City Council last week approved a $7,850 emergency bid to Brandon Balchune Construction of Duryea to remove and replace the handicapped ramp on the side of City Hall.


The ramp is currently blocked off with yellow caution tape, said City Administrator Joe Moskovitz.


“About a month ago, we noticed some of the cement falling away underneath,” Moskovitz said. He said the city engineer did an inspection and determined there was a flaw in the original concrete pour.


Additionally, the 65-year-old furnace is failing and the portico section of the façade is crumbling.


The antiquated oil furnace, which dates to the 1950s, could cost $40,000 to $50,000 to replace with a similar model that operates in the same fashion. But Moskovitz said it may be in the city’s best interest to rethink how the building is heated and cooled and design something customized.


“Long term, we only get one bite at the apple,” Moskovitz said. “We’re not predisposed to just replacing the existing heating system. We want to find the most efficient way to heat and cool the entire building. We’re not sure what the solution is yet. We’ll be looking at what’s most cost effective and energy efficient.”


The furnace heats the entire building. There is also a unit on the roof that provides additional heating and cooling for the second floor.


“We want to look at options that have the highest degree of efficiency,” Moskovitz said. “We want 95 percent efficient. The one we have is maybe 75 to 80 percent efficient.”


He said a gas unit will likely be better for the city in the long run.


The portico section of the building’s façade is in need of repairs and a tarp is presently wrapped around it.


“The roof of it doesn’t drain adequately and it needs to be retooled,” Moskovitz said. The façade may need to be re-pointed.


Moskovitz said the city is in the planning stages of a major City Hall renovation project.


Part of a $1.2 million U.S. Department of Agriculture loan will pay for an elevator attached to the rear stairwell that will make the building handicapped accessible. The project could become a $2 million project if the new issues, such as the furnace and facade, are addressed.


City Hall was dedicated in 1940 and had some renovations done in the 1970s.


Currently, the first floor includes the city’s administrative offices, treasurer’s office, tax office and the police station and associated offices. The second floor houses the office of the Pittston magisterial judge, council chambers, which also serves as a courtroom, and the redevelopment authority suite. The basement formerly housed the Pittston Memorial Library before it moved to its current home in 2000.

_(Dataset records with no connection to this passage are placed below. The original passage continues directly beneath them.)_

-- ==== Sys2Proof/Laws/State.lean ====
section
/-!
SUPPORT. What each shared update of the state does to each field: one lemma per field and update, so that no proof
unfolds a record.
-/
namespace Sys2Proof.Machine

/-! ### The state's own updates -/

@[simp] theorem State.setCur_cur (s : State) (k : Strand) : (s.setCur k).cur = k := rfl
@[simp] theorem State.setCur_others (s : State) (k : Strand) : (s.setCur k).others = s.others := rfl
@[simp] theorem State.setCur_turn (s : State) (k : Strand) : (s.setCur k).turn = s.turn := rfl
@[simp] theorem State.setCur_agenda (s : State) (k : Strand) : (s.setCur k).agenda = s.agenda := rfl
@[simp] theorem State.setCur_dev (s : State) (k : Strand) : (s.setCur k).dev = s.dev := rfl
@[simp] theorem State.setCur_fresh (s : State) (k : Strand) : (s.setCur k).fresh = s.fresh := rfl
@[simp] theorem State.setDev_cur (s : State) (d : Device) : (s.setDev d).cur = s.cur := rfl
@[simp] theorem State.setDev_others (s : State) (d : Device) : (s.setDev d).others = s.others := rfl
@[simp] theorem State.setDev_turn (s : State) (d : Device) : (s.setDev d).turn = s.turn := rfl
@[simp] theorem State.setDev_agenda (s : State) (d : Device) : (s.setDev d).agenda = s.agenda := rfl
@[simp] theorem State.setDev_dev (s : State) (d : Device) : (s.setDev d).dev = d := rfl
@[simp] theorem State.setDev_fresh (s : State) (d : Device) : (s.setDev d).fresh = s.fresh := rfl
@[simp] theorem State.setMe_cur (s : State) (x : Stream) : (s.setMe x).cur = s.cur.setStream s.who x := rfl
@[simp] theorem State.setMe_others (s : State) (x : Stream) : (s.setMe x).others = s.others := rfl
@[simp] theorem State.setMe_turn (s : State) (x : Stream) : (s.setMe x).turn = s.turn := rfl
@[simp] theorem State.setMe_agenda (s : State) (x : Stream) : (s.setMe x).agenda = s.agenda := rfl
@[simp] theorem State.setMe_dev (s : State) (x : Stream) : (s.setMe x).dev = s.dev := rfl
@[simp] theorem State.setMe_fresh (s : State) (x : Stream) : (s.setMe x).fresh = s.fresh := rfl
@[simp] theorem State.wr_cur (s : State) (r : Reg) (v : Word) : (s.wr r v).cur = s.cur.setStream s.who (s.me.put r v) := rfl
@[simp] theorem State.wr_others (s : State) (r : Reg) (v : Word) : (s.wr r v).others = s.others := rfl
@[simp] theorem State.wr_turn (s : State) (r : Reg) (v : Word) : (s.wr r v).turn = s.turn := rfl
@[simp] theorem State.wr_agenda (s : State) (r : Reg) (v : Word) : (s.wr r v).agenda = s.agenda := rfl
@[simp] theorem State.wr_dev (s : State) (r : Reg) (v : Word) : (s.wr r v).dev = s.dev := rfl
@[simp] theorem State.wr_fresh (s : State) (r : Reg) (v : Word) : (s.wr r v).fresh = s.fresh := rfl
@[simp] theorem State.complete_cur (s : State) (n : Nat) : (s.complete n).cur = s.cur.setStream s.who (s.me.done n) := rfl
@[simp] theorem State.complete_others (s : State) (n : Nat) : (s.complete n).others = s.others := rfl
@[simp] theorem State.complete_turn (s : State) (n : Nat) : (s.complete n).turn = s.turn := rfl
@[simp] theorem State.complete_agenda (s : State) (n : Nat) : (s.complete n).agenda = s.agenda := rfl
@[simp] theorem State.complete_dev (s : State) (n : Nat) : (s.complete n).dev = s.dev := rfl
@[simp] theorem State.complete_fresh (s : State) (n : Nat) : (s.complete n).fresh = s.fresh := rfl
@[simp] theorem State.freeze_cur (s : State) (r : FaultRec) : (s.freeze r).cur = { s.cur with frozen := true, faults := s.cur.faults ++ [r] } := rfl
@[simp] theorem State.freeze_others (s : State) (r : FaultRec) : (s.freeze r).others = s.others := rfl
@[simp] theorem State.freeze_turn (s : State) (r : FaultRec) : (s.freeze r).turn = s.turn := rfl
@[simp] theorem State.freeze_agenda (s : State) (r : FaultRec) : (s.freeze r).agenda = s.agenda := rfl
@[simp] theorem State.freeze_dev (s : State) (r : FaultRec) : (s.freeze r).dev = s.dev := rfl
@[simp] theorem State.freeze_fresh (s : State) (r : FaultRec) : (s.freeze r).fresh = s.fresh := rfl
@[simp] theorem State.drew_cur (s : State) : s.drew.cur = s.cur := rfl
@[simp] theorem State.drew_others (s : State) : s.drew.others = s.others := rfl
@[simp] theorem State.drew_turn (s : State) : s.drew.turn = s.turn := rfl
@[simp] theorem State.drew_agenda (s : State) : s.drew.agenda = s.agenda := rfl
@[simp] theorem State.drew_dev (s : State) : s.drew.dev = s.dev := rfl
@[simp] theorem State.drew_fresh (s : State) : s.drew.fresh = s.fresh + 1 := rfl
@[simp] theorem State.raiseFlags_cur (s : State) (f : BitVec 5) : (s.raiseFlags f).cur = { s.cur with fflags := s.cur.fflags ||| f } := rfl
@[simp] theorem State.raiseFlags_others (s : State) (f : BitVec 5) : (s.raiseFlags f).others = s.others := rfl
@[simp] theorem State.raiseFlags_turn (s : State) (f : BitVec 5) : (s.raiseFlags f).turn = s.turn := rfl
@[simp] theorem State.raiseFlags_agenda (s : State) (f : BitVec 5) : (s.raiseFlags f).agenda = s.agenda := rfl
@[simp] theorem State.raiseFlags_dev (s : State) (f : BitVec 5) : (s.raiseFlags f).dev = s.dev := rfl
@[simp] theorem State.raiseFlags_fresh (s : State) (f : BitVec 5) : (s.raiseFlags f).fresh = s.fresh := rfl
@[simp] theorem State.raiseUi_cur (s : State) (b : Nat) : (s.raiseUi b).cur = { s.cur with ui := s.cur.ui.raise b } := rfl
@[simp] theorem State.raiseUi_others (s : State) (b : Nat) : (s.raiseUi b).others = s.others := rfl
@[simp] theorem State.raiseUi_turn (s : State) (b : Nat) : (s.raiseUi b).turn = s.turn := rfl
@[simp] theorem State.raiseUi_agenda (s : State) (b : Nat) : (s.raiseUi b).agenda = s.agenda := rfl
@[simp] theorem State.raiseUi_dev (s : State) (b : Nat) : (s.raiseUi b).dev = s.dev := rfl
@[simp] theorem State.raiseUi_fresh (s : State) (b : Nat) : (s.raiseUi b).fresh = s.fresh := rfl
@[simp] theorem State.stallOn_others (s : State) (k : Nat) : (s.stallOn k).others = s.others := rfl
@[simp] theorem State.stallOn_turn (s : State) (k : Nat) : (s.stallOn k).turn = s.turn := rfl
@[simp] theorem State.stallOn_agenda (s : State) (k : Nat) : (s.stallOn k).agenda = s.agenda := rfl
@[simp] theorem State.stallOn_dev (s : State) (k : Nat) : (s.stallOn k).dev = s.dev := rfl
@[simp] theorem State.stallOn_fresh (s : State) (k : Nat) : (s.stallOn k).fresh = s.fresh := rfl
@[simp] theorem State.fault_others (s : State) (c : BitVec 8) (d : BitVec 16) (a x : Word) : (s.fault c d a x).others = s.others := rfl
@[simp] theorem State.fault_turn (s : State) (c : BitVec 8) (d : BitVec 16) (a x : Word) : (s.fault c d a x).turn = s.turn := rfl
@[simp] theorem State.fault_agenda (s : State) (c : BitVec 8) (d : BitVec 16) (a x : Word) : (s.fault c d a x).agenda = s.agenda := rfl
@[simp] theorem State.fault_dev (s : State) (c : BitVec 8) (d : BitVec 16) (a x : Word) : (s.fault c d a x).dev = s.dev := rfl
@[simp] theorem State.fault_fresh (s : State) (c : BitVec 8) (d : BitVec 16) (a x : Word) : (s.fault c d a x).fresh = s.fresh := rfl
@[simp] theorem State.setMe_who (s : State) (x : Stream) : (s.setMe x).who = s.who := rfl
@[simp] theorem State.wr_who (s : State) (r : Reg) (v : Word) : (s.wr r v).who = s.who := rfl
@[simp] theorem State.complete_who (s : State) (n : Nat) : (s.complete n).who = s.who := rfl
@[simp] theorem State.stallOn_who (s : State) (n : Nat) : (s.stallOn n).who = s.who := rfl
@[simp] theorem State.setDev_who (s : State) (d : Device) : (s.setDev d).who = s.who := rfl
@[simp] theorem State.raiseFlags_who (s : State) (f : BitVec 5) : (s.raiseFlags f).who = s.who := rfl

The plan is make the main entrance of City Hall to the left side of the building where the current wheelchair ramp is located. The rear stairwell will become an elevator shaft and a new stairwell will be constructed alongside the old one. The police station would move to the basement. The department will increase from 790 square feet to about 2,500 square feet.


The city hopes to attract a tenant, perhaps a state office, into the space that will be vacated by the police department.


Moskovitz said city, police and magistrate offices need to be updated with a goal to make City Hall “21st century usable.”